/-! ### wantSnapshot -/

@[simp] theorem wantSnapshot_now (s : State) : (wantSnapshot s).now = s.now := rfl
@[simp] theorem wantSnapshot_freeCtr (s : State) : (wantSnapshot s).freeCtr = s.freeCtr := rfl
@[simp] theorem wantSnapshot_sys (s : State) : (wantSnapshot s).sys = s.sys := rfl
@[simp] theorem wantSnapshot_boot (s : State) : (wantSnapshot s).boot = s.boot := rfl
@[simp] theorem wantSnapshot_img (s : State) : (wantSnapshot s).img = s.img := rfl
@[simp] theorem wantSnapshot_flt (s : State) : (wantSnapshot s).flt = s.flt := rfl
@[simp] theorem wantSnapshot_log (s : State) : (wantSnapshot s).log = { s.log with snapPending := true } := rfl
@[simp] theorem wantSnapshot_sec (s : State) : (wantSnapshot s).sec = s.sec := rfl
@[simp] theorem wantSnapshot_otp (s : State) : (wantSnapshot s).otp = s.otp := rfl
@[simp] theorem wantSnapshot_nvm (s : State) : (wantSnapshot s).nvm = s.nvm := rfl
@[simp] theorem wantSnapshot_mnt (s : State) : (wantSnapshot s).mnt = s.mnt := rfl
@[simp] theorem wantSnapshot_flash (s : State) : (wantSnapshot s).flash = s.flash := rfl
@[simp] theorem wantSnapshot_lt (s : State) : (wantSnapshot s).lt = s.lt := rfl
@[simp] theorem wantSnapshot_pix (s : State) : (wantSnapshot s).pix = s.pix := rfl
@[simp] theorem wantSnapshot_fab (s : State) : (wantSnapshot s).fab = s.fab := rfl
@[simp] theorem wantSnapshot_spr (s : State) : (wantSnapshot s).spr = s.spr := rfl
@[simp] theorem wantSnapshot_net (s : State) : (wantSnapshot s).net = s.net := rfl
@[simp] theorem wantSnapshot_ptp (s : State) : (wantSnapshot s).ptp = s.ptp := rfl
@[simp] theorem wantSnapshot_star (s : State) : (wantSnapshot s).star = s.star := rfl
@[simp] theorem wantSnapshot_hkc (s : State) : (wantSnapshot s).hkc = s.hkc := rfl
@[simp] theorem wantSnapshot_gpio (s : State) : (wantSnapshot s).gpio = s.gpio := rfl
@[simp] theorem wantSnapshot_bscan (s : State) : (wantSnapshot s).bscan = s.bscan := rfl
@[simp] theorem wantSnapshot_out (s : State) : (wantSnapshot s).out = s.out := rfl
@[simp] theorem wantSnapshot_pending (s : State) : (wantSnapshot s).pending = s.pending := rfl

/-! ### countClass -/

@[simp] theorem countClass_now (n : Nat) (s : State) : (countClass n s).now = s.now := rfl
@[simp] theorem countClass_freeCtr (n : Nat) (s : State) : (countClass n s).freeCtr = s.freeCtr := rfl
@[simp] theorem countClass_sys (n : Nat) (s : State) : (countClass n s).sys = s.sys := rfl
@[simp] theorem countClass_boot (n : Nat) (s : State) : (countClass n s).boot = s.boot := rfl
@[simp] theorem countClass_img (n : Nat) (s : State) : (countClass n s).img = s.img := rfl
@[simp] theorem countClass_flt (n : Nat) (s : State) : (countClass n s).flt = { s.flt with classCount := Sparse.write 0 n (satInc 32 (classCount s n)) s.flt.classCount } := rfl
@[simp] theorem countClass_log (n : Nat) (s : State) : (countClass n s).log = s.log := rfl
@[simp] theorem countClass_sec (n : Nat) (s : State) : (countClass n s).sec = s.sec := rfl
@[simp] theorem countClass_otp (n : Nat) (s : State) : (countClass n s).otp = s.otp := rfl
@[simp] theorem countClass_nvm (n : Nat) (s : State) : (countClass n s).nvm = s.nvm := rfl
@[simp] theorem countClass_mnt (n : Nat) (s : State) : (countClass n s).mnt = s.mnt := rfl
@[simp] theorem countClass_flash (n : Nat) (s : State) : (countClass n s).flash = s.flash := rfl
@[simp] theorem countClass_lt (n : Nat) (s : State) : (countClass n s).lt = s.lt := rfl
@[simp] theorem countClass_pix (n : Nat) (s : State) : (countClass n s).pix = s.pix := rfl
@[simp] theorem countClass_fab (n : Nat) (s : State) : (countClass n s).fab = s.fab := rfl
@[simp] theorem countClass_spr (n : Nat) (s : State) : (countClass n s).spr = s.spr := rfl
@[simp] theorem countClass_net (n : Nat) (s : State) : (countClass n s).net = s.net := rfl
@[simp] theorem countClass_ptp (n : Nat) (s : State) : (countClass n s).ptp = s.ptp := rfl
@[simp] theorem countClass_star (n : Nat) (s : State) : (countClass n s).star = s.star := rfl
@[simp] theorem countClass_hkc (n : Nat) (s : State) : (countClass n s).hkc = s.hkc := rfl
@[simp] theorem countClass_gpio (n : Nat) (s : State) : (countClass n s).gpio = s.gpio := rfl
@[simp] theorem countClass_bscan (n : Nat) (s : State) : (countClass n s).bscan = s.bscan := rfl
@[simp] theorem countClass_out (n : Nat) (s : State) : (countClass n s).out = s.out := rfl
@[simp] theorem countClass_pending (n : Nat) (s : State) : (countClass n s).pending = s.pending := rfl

================

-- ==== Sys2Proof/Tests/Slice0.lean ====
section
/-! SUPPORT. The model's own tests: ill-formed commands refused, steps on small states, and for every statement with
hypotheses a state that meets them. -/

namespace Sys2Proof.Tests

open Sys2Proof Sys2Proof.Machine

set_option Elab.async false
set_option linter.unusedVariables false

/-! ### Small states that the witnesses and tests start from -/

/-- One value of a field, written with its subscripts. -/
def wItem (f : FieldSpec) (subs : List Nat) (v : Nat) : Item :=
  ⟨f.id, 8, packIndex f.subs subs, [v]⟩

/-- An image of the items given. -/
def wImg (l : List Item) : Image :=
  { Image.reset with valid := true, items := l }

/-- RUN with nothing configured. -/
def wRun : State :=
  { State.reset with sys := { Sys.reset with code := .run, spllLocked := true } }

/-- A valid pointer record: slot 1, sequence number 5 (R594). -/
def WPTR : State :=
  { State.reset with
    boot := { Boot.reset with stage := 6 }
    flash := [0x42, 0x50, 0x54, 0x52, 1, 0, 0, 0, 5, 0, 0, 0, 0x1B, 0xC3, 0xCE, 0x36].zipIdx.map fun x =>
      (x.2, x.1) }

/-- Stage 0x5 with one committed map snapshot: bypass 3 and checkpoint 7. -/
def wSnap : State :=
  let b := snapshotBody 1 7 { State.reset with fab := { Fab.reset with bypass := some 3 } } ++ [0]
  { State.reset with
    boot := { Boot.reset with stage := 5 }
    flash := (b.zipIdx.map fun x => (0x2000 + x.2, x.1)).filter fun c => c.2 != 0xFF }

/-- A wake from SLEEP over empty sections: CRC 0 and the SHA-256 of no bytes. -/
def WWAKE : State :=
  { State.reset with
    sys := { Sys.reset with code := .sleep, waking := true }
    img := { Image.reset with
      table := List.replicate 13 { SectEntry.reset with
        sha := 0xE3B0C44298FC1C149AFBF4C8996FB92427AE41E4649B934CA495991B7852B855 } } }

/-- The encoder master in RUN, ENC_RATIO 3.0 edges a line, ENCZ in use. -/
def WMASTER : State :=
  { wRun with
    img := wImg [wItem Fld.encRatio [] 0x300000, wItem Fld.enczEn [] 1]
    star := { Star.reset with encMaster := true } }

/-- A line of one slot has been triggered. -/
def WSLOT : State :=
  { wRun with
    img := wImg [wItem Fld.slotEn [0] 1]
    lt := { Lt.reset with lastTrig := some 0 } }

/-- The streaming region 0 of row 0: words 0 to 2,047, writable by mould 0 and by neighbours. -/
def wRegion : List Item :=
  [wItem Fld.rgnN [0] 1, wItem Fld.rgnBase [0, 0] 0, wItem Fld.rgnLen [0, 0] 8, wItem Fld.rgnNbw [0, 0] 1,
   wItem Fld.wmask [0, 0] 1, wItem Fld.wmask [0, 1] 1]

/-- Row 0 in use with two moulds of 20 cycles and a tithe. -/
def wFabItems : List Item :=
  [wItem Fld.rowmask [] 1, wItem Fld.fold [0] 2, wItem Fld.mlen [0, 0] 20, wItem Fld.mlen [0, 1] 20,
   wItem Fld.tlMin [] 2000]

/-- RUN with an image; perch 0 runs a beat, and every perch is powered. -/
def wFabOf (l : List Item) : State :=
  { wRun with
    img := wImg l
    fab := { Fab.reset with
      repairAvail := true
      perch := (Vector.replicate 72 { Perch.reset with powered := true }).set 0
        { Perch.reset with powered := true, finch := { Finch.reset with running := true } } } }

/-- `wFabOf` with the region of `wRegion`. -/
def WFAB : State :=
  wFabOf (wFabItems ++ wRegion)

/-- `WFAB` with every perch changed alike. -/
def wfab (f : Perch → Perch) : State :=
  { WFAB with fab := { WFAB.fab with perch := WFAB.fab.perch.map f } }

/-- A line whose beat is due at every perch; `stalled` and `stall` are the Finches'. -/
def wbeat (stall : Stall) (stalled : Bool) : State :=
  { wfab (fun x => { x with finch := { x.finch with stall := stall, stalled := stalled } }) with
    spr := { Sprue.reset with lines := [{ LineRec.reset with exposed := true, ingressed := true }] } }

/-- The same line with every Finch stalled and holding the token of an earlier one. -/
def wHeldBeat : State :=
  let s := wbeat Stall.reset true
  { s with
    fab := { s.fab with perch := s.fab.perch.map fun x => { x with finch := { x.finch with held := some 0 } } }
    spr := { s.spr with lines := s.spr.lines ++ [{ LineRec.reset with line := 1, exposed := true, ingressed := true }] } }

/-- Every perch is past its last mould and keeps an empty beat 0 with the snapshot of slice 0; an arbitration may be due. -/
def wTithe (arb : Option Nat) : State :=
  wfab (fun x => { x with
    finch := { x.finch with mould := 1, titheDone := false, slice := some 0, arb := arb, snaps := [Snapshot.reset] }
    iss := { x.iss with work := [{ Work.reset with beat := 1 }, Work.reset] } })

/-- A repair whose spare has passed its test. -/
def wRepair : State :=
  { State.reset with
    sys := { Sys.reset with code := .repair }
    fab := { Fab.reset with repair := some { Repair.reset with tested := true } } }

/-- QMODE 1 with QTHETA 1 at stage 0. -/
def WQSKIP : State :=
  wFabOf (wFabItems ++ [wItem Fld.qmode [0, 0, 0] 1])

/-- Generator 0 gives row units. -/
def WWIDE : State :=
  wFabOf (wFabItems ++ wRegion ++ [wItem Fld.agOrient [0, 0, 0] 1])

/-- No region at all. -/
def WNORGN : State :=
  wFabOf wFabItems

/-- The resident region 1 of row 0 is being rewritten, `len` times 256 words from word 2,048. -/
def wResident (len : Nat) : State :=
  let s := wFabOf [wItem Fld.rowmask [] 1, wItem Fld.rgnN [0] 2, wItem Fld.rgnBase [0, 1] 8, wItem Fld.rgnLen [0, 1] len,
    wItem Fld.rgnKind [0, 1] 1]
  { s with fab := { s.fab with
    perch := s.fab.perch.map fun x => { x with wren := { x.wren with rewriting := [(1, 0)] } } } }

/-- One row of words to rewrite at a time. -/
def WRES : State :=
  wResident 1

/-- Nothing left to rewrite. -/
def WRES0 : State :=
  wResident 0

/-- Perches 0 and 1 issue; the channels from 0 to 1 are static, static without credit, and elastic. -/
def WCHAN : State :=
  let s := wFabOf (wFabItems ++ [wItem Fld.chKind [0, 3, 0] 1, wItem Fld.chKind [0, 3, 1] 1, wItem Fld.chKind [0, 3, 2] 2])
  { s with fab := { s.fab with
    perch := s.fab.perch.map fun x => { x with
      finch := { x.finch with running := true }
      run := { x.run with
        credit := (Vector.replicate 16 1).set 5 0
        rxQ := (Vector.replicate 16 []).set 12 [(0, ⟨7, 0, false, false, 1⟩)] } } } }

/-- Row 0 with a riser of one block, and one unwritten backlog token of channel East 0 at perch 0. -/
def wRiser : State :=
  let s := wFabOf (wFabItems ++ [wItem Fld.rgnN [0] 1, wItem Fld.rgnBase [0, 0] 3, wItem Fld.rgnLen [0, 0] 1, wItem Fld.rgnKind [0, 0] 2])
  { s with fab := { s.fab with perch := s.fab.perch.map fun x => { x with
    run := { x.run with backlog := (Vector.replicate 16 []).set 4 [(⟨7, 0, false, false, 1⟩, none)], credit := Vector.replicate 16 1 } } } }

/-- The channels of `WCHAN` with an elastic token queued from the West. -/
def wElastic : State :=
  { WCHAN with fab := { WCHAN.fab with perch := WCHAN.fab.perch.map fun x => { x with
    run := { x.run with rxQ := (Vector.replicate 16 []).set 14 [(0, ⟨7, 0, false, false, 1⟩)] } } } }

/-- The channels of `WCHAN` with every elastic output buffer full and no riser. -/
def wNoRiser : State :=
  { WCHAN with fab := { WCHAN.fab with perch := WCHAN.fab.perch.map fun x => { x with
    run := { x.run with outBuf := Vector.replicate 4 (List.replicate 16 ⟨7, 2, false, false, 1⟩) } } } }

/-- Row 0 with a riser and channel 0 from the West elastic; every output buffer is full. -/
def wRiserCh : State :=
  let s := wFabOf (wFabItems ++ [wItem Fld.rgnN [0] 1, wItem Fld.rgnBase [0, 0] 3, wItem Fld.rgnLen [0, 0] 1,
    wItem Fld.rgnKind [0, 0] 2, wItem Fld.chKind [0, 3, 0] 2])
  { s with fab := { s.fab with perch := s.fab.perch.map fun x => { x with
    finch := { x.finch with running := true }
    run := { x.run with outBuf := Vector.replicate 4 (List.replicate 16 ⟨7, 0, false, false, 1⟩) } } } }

================

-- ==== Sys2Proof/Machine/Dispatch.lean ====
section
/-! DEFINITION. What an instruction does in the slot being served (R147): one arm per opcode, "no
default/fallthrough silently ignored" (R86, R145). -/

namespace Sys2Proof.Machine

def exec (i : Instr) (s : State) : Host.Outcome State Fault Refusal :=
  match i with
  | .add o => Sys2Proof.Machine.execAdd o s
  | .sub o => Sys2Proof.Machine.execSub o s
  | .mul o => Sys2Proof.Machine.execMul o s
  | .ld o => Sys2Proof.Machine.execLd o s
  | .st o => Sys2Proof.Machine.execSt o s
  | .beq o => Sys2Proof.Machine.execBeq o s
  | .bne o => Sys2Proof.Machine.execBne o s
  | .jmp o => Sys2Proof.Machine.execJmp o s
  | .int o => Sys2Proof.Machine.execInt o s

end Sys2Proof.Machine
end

================

Only the lines above from the line containing "def wbeat (stall" through the line containing "x.finch with mould" should be retyped, exactly and with both ends included.

def wbeat (stall : Stall) (stalled : Bool) : State :=
  { wfab (fun x => { x with finch := { x.finch with stall := stall, stalled := stalled } }) with
    spr := { Sprue.reset with lines := [{ LineRec.reset with exposed := true, ingressed := true }] } }

/-- The same line with every Finch stalled and holding the token of an earlier one. -/
def wHeldBeat : State :=
  let s := wbeat Stall.reset true
  { s with
    fab := { s.fab with perch := s.fab.perch.map fun x => { x with finch := { x.finch with held := some 0 } } }
    spr := { s.spr with lines := s.spr.lines ++ [{ LineRec.reset with line := 1, exposed := true, ingressed := true }] } }

/-- Every perch is past its last mould and keeps an empty beat 0 with the snapshot of slice 0; an arbitration may be due. -/
def wTithe (arb : Option Nat) : State :=
  wfab (fun x => { x with
    finch := { x.finch with mould := 1, titheDone := false, slice := some 0, arb := arb, snaps := [Snapshot.reset] }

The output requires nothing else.